◆ WORK TO COMPLETE: Write out again, please, the records below from the first line to the line holding "(i k line : Nat)", inclusive, and nothing else.

Stored dataset items:
■ ■ ■ ■ ■

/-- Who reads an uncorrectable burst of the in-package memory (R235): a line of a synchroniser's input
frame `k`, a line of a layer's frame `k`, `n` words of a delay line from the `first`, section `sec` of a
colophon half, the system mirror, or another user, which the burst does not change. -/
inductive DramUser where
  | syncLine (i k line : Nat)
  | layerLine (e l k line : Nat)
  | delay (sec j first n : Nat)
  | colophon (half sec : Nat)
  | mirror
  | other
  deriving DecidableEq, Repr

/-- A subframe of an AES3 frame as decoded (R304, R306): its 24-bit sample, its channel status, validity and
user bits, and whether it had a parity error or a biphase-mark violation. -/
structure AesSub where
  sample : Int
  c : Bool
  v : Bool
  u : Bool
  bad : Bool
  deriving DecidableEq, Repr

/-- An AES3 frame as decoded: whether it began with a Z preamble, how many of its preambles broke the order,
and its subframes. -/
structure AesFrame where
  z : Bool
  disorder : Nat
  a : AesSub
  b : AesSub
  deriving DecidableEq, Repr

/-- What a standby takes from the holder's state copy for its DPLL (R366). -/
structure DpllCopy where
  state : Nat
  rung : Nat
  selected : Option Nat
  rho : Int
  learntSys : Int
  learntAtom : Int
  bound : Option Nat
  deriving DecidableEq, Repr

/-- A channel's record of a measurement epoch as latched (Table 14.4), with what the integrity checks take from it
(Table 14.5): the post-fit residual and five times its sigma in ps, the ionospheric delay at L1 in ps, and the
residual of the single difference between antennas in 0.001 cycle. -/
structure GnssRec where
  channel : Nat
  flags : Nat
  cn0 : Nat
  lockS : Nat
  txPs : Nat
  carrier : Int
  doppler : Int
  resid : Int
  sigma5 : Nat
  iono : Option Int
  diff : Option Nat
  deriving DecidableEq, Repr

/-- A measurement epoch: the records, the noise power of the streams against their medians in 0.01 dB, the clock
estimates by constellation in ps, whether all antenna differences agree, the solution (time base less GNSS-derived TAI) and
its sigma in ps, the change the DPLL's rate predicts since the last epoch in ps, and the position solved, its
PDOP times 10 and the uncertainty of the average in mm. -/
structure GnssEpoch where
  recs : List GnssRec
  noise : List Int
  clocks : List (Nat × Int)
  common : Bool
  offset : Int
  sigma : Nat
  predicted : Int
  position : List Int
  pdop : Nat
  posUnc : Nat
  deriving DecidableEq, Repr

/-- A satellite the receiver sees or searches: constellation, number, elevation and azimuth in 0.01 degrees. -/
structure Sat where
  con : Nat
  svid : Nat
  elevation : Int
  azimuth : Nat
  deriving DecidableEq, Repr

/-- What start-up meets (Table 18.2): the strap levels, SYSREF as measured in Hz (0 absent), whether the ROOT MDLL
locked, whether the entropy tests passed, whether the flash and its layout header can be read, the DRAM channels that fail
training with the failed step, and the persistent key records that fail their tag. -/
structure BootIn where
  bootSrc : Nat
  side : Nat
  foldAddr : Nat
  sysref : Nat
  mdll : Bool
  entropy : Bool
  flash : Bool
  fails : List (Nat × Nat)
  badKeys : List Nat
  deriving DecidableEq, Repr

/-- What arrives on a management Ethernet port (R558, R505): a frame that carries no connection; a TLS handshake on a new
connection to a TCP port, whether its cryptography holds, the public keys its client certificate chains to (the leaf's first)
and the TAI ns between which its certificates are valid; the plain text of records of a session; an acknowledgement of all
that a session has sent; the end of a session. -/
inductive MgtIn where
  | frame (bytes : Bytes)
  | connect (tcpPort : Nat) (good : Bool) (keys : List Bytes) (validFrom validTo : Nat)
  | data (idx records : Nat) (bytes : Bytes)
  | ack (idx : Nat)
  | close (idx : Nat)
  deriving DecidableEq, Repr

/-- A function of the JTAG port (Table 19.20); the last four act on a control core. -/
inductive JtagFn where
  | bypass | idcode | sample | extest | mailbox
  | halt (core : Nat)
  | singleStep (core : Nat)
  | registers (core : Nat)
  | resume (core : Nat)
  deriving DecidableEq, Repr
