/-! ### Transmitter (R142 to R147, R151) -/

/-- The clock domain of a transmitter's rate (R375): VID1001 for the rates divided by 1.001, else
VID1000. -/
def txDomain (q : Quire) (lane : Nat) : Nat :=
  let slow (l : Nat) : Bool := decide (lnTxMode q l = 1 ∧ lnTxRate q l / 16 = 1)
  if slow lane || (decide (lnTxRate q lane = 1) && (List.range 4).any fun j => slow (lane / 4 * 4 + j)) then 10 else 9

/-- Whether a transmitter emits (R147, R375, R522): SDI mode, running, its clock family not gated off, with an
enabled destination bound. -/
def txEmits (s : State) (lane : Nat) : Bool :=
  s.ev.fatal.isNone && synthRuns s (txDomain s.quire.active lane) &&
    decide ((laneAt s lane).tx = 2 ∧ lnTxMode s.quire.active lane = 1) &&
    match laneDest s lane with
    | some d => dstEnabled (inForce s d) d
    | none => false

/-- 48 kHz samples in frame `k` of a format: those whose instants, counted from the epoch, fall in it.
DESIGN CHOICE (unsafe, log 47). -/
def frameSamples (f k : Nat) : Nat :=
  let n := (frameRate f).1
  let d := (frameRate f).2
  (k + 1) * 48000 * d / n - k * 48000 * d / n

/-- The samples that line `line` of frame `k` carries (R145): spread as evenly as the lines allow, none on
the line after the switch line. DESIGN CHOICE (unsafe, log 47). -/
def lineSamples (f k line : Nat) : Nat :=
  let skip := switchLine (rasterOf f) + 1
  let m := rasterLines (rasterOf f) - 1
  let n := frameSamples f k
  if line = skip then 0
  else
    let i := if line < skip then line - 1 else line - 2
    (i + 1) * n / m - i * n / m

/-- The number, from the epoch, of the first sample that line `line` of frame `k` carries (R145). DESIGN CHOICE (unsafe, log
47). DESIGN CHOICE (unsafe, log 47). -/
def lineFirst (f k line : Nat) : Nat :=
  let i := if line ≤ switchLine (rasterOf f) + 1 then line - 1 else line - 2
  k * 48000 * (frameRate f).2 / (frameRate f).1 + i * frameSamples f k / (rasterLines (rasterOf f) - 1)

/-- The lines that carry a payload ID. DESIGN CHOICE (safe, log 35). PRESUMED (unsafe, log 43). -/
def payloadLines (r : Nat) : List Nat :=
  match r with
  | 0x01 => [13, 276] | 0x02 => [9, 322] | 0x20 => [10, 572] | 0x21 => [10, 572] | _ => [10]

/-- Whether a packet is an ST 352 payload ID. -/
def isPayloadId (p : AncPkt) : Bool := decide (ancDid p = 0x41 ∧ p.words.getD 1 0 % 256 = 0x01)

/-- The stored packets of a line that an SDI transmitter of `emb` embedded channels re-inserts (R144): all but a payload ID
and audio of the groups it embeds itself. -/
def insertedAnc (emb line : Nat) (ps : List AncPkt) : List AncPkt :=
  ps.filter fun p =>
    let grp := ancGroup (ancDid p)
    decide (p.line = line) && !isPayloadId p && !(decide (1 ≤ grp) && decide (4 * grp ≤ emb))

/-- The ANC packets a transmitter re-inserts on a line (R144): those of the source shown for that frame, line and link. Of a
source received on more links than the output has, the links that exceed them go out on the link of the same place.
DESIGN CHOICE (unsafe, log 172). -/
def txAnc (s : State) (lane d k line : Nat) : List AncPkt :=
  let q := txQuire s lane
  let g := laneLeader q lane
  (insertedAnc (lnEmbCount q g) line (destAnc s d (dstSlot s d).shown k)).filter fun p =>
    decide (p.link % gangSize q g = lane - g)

■ ■ ■ ■ ■

◆ THE ANSWER:
/-- Who reads an uncorrectable burst of the in-package memory (R235): a line of a synchroniser's input
frame `k`, a line of a layer's frame `k`, `n` words of a delay line from the `first`, section `sec` of a
colophon half, the system mirror, or another user, which the burst does not change. -/
inductive DramUser where
  | syncLine (i k line : Nat)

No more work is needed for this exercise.